I leaned back against the counter breathing out slow and steady. I ached all over and my eyes were sore with unshed tears. I wasn’t easily frightened but today, today I’d been terrified.
Strange really; I hadn’t realized how much my life (and my diner) had become wrapped up in those two brothers
. Every morning I would look for Dean or the tall guy who claimed to be his sibling. I guessed, deep down, that I feared for the former and was terrified of the latter. There was something not right about either of them, but I couldn’t but my finger on it and I’m not sure I wanted to.
“Let us in, please.” The old guy with the baseball cap was slamming his fist against my window and I stood there paralyzed wondering if I should just do as he asked or suffer the consequences. There was blood smeared on the palm of his hand and all down his shirt, he looked as if he’d been at war with something but I was certain that it wasn’t his blood.
I opened up without question; they might have been petty thieves, or mafia, or something more sinister but I liked to think of myself as an upstanding citizen, so I did as I was asked knowing that I still had my ex’s shotgun tucked away behind the counter, hoping it might keep me safe.
Dean staggered in first and he looked pallid but unharmed; he was bent double under the weight of the tall man, (his brother), who was bleeding heavily from the gut. The tall man was muttering obscenities under his breath, eyes fixed and wild. He didn’t appear to know where he was but his strength was obvious. Most men would be on their knees by now but this one, he was something else.
I followed their instructions, got water, cloths, and gauze from the first aid kit. Once the blood was cleaned off the wound didn’t look quite so bad, but I couldn’t help but question what had left such ragged wounds.

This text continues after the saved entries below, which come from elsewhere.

theorem kp_lcheckLeave (s : State) (w : Nat) : Keeps 9666560 s (State.lcheckLeave s w) := by
  unfold State.lcheckLeave
  repeat' first
    | (with_reducible exact Keeps.refl)
    | (with_reducible apply Keeps.wr)
    | (apply Keeps.next; (with_reducible apply kp_setWinState); decide)
    | (apply Keeps.next; (with_reducible apply kp_winSet); decide)
    | (apply Keeps.next; (with_reducible apply kp_setB); decide)
    | (with_reducible apply Keeps.ite)
    | (with_reducible apply Keeps.foldl)
    | intro _
    | split
    | dsimp only

theorem kp_lcheckEnd (s : State) (b : Nat) : Keeps 9666560 s (State.lcheckEnd s b) := by
  unfold State.lcheckEnd
  repeat' first
    | (with_reducible exact Keeps.refl)
    | (with_reducible apply Keeps.wr)
    | (apply Keeps.next; (with_reducible apply kp_lcheckLeave); decide)
    | (apply Keeps.next; (with_reducible apply kp_setBank); decide)
    | (apply Keeps.next; (with_reducible apply kp_raise); decide)
    | (apply Keeps.next; (with_reducible apply kp_bankReset); decide)
    | (with_reducible apply Keeps.when)
    | (with_reducible apply Keeps.forEach)
    | (with_reducible apply Keeps.ite)
    | (with_reducible apply Keeps.foldl)
    | intro _
    | split
    | dsimp only

theorem kp_lcheckStep (s : State) (w : Nat) (st : LegacyStep) (r : LegacyResult) : Keeps 8388608 s (State.lcheckStep s w st r) := by
  unfold State.lcheckStep
  repeat' first
    | (with_reducible exact Keeps.refl)
    | (apply Keeps.next; (with_reducible apply kp_setB); decide)
    | (apply Keeps.next; (with_reducible apply kp_setBank); decide)
    | (with_reducible apply Keeps.when)
    | (with_reducible apply Keeps.ite)
    | (with_reducible apply Keeps.foldl)
    | intro _
    | split
    | dsimp only

theorem kp_readback (s : State) (c : Nat) (p : SarPkt) (recent : Bool) : Keeps 1146880 s (State.readback s c p recent) := by
  unfold State.readback
  repeat' first
    | (with_reducible exact Keeps.refl)
    | (with_reducible apply Keeps.wr)
    | (apply Keeps.next; (with_reducible apply kp_flagRaise); decide)
    | (with_reducible apply Keeps.when)
    | (with_reducible apply Keeps.ite)
    | (with_reducible apply Keeps.foldl)
    | intro _
    | split
    | dsimp only

theorem kp_winArm (s : State) (w : Nat) (v : Int) : Keeps 9666560 s (State.winArm s w v) := by
  unfold State.winArm
  repeat' first
    | (with_reducible exact Keeps.refl)
    | (apply Keeps.next; (with_reducible apply kp_winDrive); decide)
    | (apply Keeps.next; (with_reducible apply kp_setWin); decide)
    | (apply Keeps.next; (with_reducible apply kp_setWinState); decide)
    | (with_reducible apply Keeps.ite)
    | (with_reducible apply Keeps.foldl)
    | intro _
    | split
    | dsimp only

theorem kp_winInput (s : State) (w : Nat) (v : Int) (blanked : Bool) (lines : Nat) : Keeps 9666560 s (State.winInput s w v blanked lines) := by
  unfold State.winInput
  repeat' first
    | (with_reducible exact Keeps.refl)
    | (apply Keeps.next; (with_reducible apply kp_setWin); decide)
    | (apply Keeps.next; (with_reducible apply kp_winDrive); decide)
    | (with_reducible apply Keeps.ite)
    | (with_reducible apply Keeps.foldl)
    | intro _
    | split
    | dsimp only

theorem kp_winTick (s : State) (w : Nat) (lines : Nat) : Keeps 9666560 s (State.winTick s w lines) := by
  unfold State.winTick
  repeat' first
    | (with_reducible exact Keeps.refl)
    | (apply Keeps.next; (with_reducible apply kp_winDrive); decide)
    | (apply Keeps.next; (with_reducible apply kp_setWin); decide)
    | (with_reducible apply Keeps.ite)
    | (with_reducible apply Keeps.foldl)
    | intro _
    | split
    | dsimp only

theorem kp_execSarResultArrive (c : Nat) (recent : Bool) (s : State) : KeepsN 5341184 s (execSarResultArrive c recent s) := by
  unfold execSarResultArrive
  repeat' first
    | (with_reducible exact Keeps.refl)
    | (with_reducible apply Keeps.out)
    | (apply Keeps.nextP; (with_reducible apply kp_flightPop); decide)
    | (apply Keeps.next; (with_reducible apply kp_resultIn); decide)
    | (apply Keeps.next; (with_reducible apply kp_readback); decide)
    | (with_reducible apply Keeps.ite)
    | (with_reducible exact Keeps.reflP)
    | (simp only [Keeps.pair_eq])
    | (with_reducible apply Keeps.snd)
    | (apply Keeps.of_pair; assumption)
    | (with_reducible apply Keeps.iteP)
    | (with_reducible apply Keeps.foldlP)
    | (with_reducible apply Keeps.foldl)
    | intro _
    | split
    | dsimp only

theorem kp_execCmpOutputChange (w : Nat) (v : Int) (blanked : Bool) (lines : Nat) (s : State) : KeepsN 9666560 s (execCmpOutputChange w v blanked lines s) := by
  unfold execCmpOutputChange
  repeat' first
    | (with_reducible exact Keeps.refl)
    | (with_reducible apply Keeps.out)
    | (apply Keeps.next; (with_reducible apply kp_winInput); decide)
    | (with_reducible apply Keeps.ite)
    | (with_reducible apply Keeps.foldl)
    | intro _
    | split
    | dsimp only

theorem kp_execCmpBankTick (b : Nat) (lines : Nat) (s : State) : KeepsN 9666560 s (execCmpBankTick b lines s) := by
  unfold execCmpBankTick
  repeat' first
    | (with_reducible exact Keeps.refl)
    | (with_reducible apply Keeps.out)
    | (apply Keeps.next; (with_reducible apply kp_winTick); decide)
    | (with_reducible apply Keeps.forEach)
    | (with_reducible apply Keeps.ite)
    | (with_reducible apply Keeps.foldl)
    | intro _
    | split
    | dsimp only

theorem kp_execCmpWindowEnable (m : Master) (w : Nat) (s : State) : KeepsN 9666816 s (execCmpWindowEnable m w s) := by
  unfold execCmpWindowEnable
  repeat' first
    | (with_reducible exact Keeps.refl)
    | (with_reducible apply Keeps.out)
    | (apply Keeps.next; (with_reducible apply kp_winEnable); decide)
    | (with_reducible apply Keeps.access; decide)
    | (with_reducible apply Keeps.ite)
    | (with_reducible apply Keeps.foldl)
    | intro _
    | split
    | dsimp only

theorem kp_execCmpWindowDisable (m : Master) (w : Nat) (s : State) : KeepsN 9666816 s (execCmpWindowDisable m w s) := by
  unfold execCmpWindowDisable
  repeat' first
    | (with_reducible exact Keeps.refl)
    | (with_reducible apply Keeps.out)
    | (apply Keeps.next; (with_reducible apply kp_winDisable); decide)
    | (with_reducible apply Keeps.access; decide)
    | (with_reducible apply Keeps.ite)
    | (with_reducible apply Keeps.foldl)
    | intro _
    | split
    | dsimp only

“Was he attacked by a bear or something?” I knew it sounded foolish and Dean looked at me with shocked green eyes, the tiniest smile on his face.
“Not a bear,” he said but his evasion told me more than his words did.

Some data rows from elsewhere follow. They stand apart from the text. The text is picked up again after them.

theorem kp_leCrcFail (s : State) (e : Nat) : Keeps 1146880 s (State.leCrcFail s e) := by
  unfold State.leCrcFail
  repeat' first
    | (with_reducible exact Keeps.refl)
    | (with_reducible apply Keeps.wr)
    | (apply Keeps.next; (with_reducible apply kp_raise); decide)
    | (with_reducible apply Keeps.ite)
    | (with_reducible apply Keeps.foldl)
    | intro _
    | split
    | dsimp only

theorem kp_loadReject (s : State) (entry : Nat) (seq : Nat) : Keeps 0 s (State.loadReject s entry seq) := by
  unfold State.loadReject
  repeat' first
    | (with_reducible exact Keeps.refl)
    | (apply Keeps.next; (with_reducible apply kp_setB); decide)
    | (with_reducible apply Keeps.when)
    | (with_reducible apply Keeps.ite)
    | (with_reducible apply Keeps.foldl)
    | intro _
    | split
    | dsimp only

theorem kp_loadTake (s : State) (t : LoadTarget) (ws : List Nat) (entry : Nat) (seq : Nat) : Keeps 85303296 s (State.loadTake s t ws entry seq) := by
  unfold State.loadTake
  repeat' first
    | (with_reducible exact Keeps.refl)
    | (apply Keeps.next; (with_reducible apply kp_leCheck); decide)
    | (apply Keeps.next; (with_reducible apply kp_setLeInactive); decide)
    | (apply Keeps.next; (with_reducible apply kp_loadShow); decide)
    | (apply Keeps.next; (with_reducible apply kp_setLoad); decide)
    | (apply Keeps.next; (with_reducible apply kp_orbTakeLoad); decide)
    | (apply Keeps.next; (with_reducible apply kp_loadReject); decide)
    | (apply Keeps.next; (with_reducible apply kp_profileLoaded); decide)
    | (apply Keeps.next; (with_reducible apply kp_peProfileLoaded); decide)
    | (with_reducible apply Keeps.ite)
    | (with_reducible apply Keeps.foldl)
    | intro _
    | split
    | dsimp only

theorem kp_loadComplete (s : State) (t : LoadTarget) : Keeps 85303296 s (State.loadComplete s t) := by
  unfold State.loadComplete
  repeat' first
    | (with_reducible exact Keeps.refl)
    | (apply Keeps.next; (with_reducible apply kp_loadTake); decide)
    | (apply Keeps.next; (with_reducible apply kp_loadReject); decide)
    | (apply Keeps.next; (with_reducible apply kp_loadShow); decide)
    | (apply Keeps.next; (with_reducible apply kp_setLoad); decide)
    | (apply Keeps.next; (with_reducible apply kp_leCrcFail); decide)
    | (with_reducible apply Keeps.ite)
    | (with_reducible apply Keeps.foldl)
    | intro _
    | split
    | dsimp only

theorem kp_subApply (s : State) : Keeps 17179869182 s (State.subApply s) := by
  unfold State.subApply
  repeat' first
    | (with_reducible exact Keeps.refl)
    | (with_reducible apply Keeps.atBuilt; refine Keeps.upd ?_)
    | (simp only [Keeps.built])
    | (with_reducible apply Keeps.wr)
    | (apply Keeps.next; (with_reducible apply kp_entriesApply); decide)
    | (apply Keeps.next; (with_reducible apply kp_raise); decide)
    | (apply Keeps.next; (with_reducible apply kp_incWrap); decide)
    | (with_reducible apply Keeps.ite)
    | (with_reducible apply Keeps.foldl)
    | intro _
    | split
    | dsimp only

theorem kp_mbxApply (s : State) (edge : Option (Nat × Nat)) : Keeps 17179869182 s (State.mbxApply s edge) := by
  unfold State.mbxApply
  repeat' first
    | (with_reducible exact Keeps.refl)
    | (with_reducible apply Keeps.wr)
    | (apply Keeps.next; (with_reducible apply kp_dataPortApply); decide)
    | (apply Keeps.next; (with_reducible apply kp_subApply); decide)
    | (apply Keeps.next; (with_reducible apply kp_busWrite); decide)
    | (apply Keeps.next; (with_reducible apply kp_mcRefill); decide)
    | (with_reducible apply Keeps.when)
    | (with_reducible apply Keeps.ite)
    | (with_reducible apply Keeps.foldl)
    | intro _
    | split
    | dsimp only

theorem kp_orderlySafe (s : State) : Keeps 1671680 s (State.orderlySafe s) := by
  unfold State.orderlySafe
  repeat' first
    | (with_reducible exact Keeps.refl)
    | (with_reducible apply Keeps.atBuilt; refine Keeps.upd ?_)
    | (simp only [Keeps.built])
    | (apply Keeps.next; (with_reducible apply kp_faultHold); decide)
    | (apply Keeps.next; (with_reducible apply kp_openRelays); decide)
    | (with_reducible apply Keeps.ite)
    | (with_reducible apply Keeps.foldl)
    | intro _
    | split
    | dsimp only

theorem kp_takeoverAll (s : State) : Keeps 35492400 s (State.takeoverAll s) := by
  unfold State.takeoverAll
  repeat' first
    | (with_reducible exact Keeps.refl)
    | (apply Keeps.next; (with_reducible apply kp_eeTakeover); decide)
    | (apply Keeps.next; (with_reducible apply kp_takeoverMark); decide)
    | (apply Keeps.next; (with_reducible apply kp_takeover); decide)
    | (apply Keeps.next; (with_reducible apply kp_dropTakeover); decide)
    | (with_reducible apply Keeps.ite)
    | (with_reducible apply Keeps.foldl)
    | intro _
    | split
    | dsimp only

theorem kp_tcmLoad (s : State) (p : PairId) : Keeps 48 s (State.tcmLoad s p) := by
  unfold State.tcmLoad
  repeat' first
    | (with_reducible exact Keeps.refl)
    | (with_reducible apply Keeps.setTcm; decide; decide)
    | exact fun _ => rfl
    | exact fun hc => Keeps.tcmOf hc _
    | exact fun hc => Keeps.keysRise_write _ _ (Keeps.tcmOf hc _)
    | (with_reducible apply Keeps.ite)
    | (with_reducible apply Keeps.foldl)
    | intro _
    | split
    | dsimp only

theorem kp_execMbxApply (edge : Option (Nat × Nat)) (s : State) : KeepsN 17179869182 s (execMbxApply edge s) := by
  unfold execMbxApply
  repeat' first
    | (with_reducible exact Keeps.refl)
    | (with_reducible apply Keeps.out)
    | (apply Keeps.next; (with_reducible apply kp_mbxApply); decide)
    | (with_reducible apply Keeps.ite)
    | (with_reducible apply Keeps.foldl)
    | intro _
    | split
    | dsimp only

theorem kp_execLoadCopyComplete (t : LoadTarget) (s : State) : KeepsN 85303296 s (execLoadCopyComplete t s) := by
  unfold execLoadCopyComplete
  repeat' first
    | (with_reducible exact Keeps.refl)
    | (with_reducible apply Keeps.out)
    | (apply Keeps.next; (with_reducible apply kp_loadComplete); decide)
    | (with_reducible apply Keeps.ite)
    | (with_reducible apply Keeps.foldl)
    | intro _
    | split
    | dsimp only

theorem kp_execCpTakeover (s : State) : KeepsN 35492400 s (execCpTakeover s) := by
  unfold execCpTakeover
  repeat' first
    | (with_reducible exact Keeps.refl)
    | (with_reducible apply Keeps.out)
    | (apply Keeps.next; (with_reducible apply kp_takeoverAll); decide)
    | (with_reducible apply Keeps.ite)
    | (with_reducible apply Keeps.foldl)
    | intro _
    | split
    | dsimp only

theorem kp_execOrderlySafeState (s : State) : KeepsN 1671680 s (execOrderlySafeState s) := by
  unfold execOrderlySafeState
  repeat' first
    | (with_reducible exact Keeps.refl)
    | (with_reducible apply Keeps.out)
    | (apply Keeps.next; (with_reducible apply kp_orderlySafe); decide)
    | (with_reducible apply Keeps.ite)
    | (with_reducible apply Keeps.foldl)
    | intro _
    | split
    | dsimp only

theorem kp_execCpEnable (m : Master) (p : PairId) (s : State) : KeepsN 594224 s (execCpEnable m p s) := by
  unfold execCpEnable
  repeat' first
    | (with_reducible exact Keeps.refl)
    | (with_reducible apply Keeps.out)
    | (apply Keeps.next; (with_reducible apply kp_pairEnableCmd); decide)
    | (with_reducible apply Keeps.access; decide)
    | (with_reducible apply Keeps.ite)
    | (with_reducible apply Keeps.foldl)
    | intro _
    | split
    | dsimp only

theorem kp_execCpActivate (p : PairId) (s : State) : KeepsN 1671728 s (execCpActivate p s) := by
  unfold execCpActivate
  repeat' first
    | (with_reducible exact Keeps.refl)
    | (with_reducible apply Keeps.out)
    | (apply Keeps.next; (with_reducible apply kp_pairActivate); decide)
    | (apply Keeps.next; (with_reducible apply kp_operSettle); decide)
    | (apply Keeps.next; (with_reducible apply kp_tcmLoad); decide)
    | (with_reducible apply Keeps.ite)
    | (with_reducible apply Keeps.foldl)
    | intro _
    | split
    | dsimp only

end Sys2Proof.Machine
end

I busied myself in the back for a while. Something told me I could trust them (well Dean and the old guy at least) and anyway I was too squeamish to watch Dean sewing up his brother’s
stomach wound. Afterwards, I gave them coffee and free pie with homemade ice cream. Dean grinned at me going for cocky (which didn’t work) while the older guy just ate silently, his eyes on the tall man who was slumped against the seat. The fact that he was conscious was miracle enough but the way he sneered at me as I fussed around him made me wish, unkindly, that the gut wound had been more serious.
They left without a word but Dean handed me a pile of rolled up bills. I didn’t want payment but he insisted. I watched as they walked to the car, Dean still supporting the tall guy, the old guy just behind them watching with narrowed eyes. It took me a while to clean up after them, and I spent most of that time wondering. Forever wondering. Why would Dean – my Mr. Beautiful – spend so much time helping the tall man who seemed so cruel and so . . . so soul-less?
Spring brought warmth to the air and a lightness to the diner. We were constantly busy but that was good, I liked being busy. I liked not having to rush home to an empty house where I would rattle around feeling lonely and sorry for myself.
I hadn’t seen Dean in months and I couldn’t help but worry. My wild imagination conjured up a million different scenarios, all of them ending in hideous or bloody death. Often, late at night, I would stand at the window and listen for the roar of that old Chevrolet engine, look into the darkness for shining black metal.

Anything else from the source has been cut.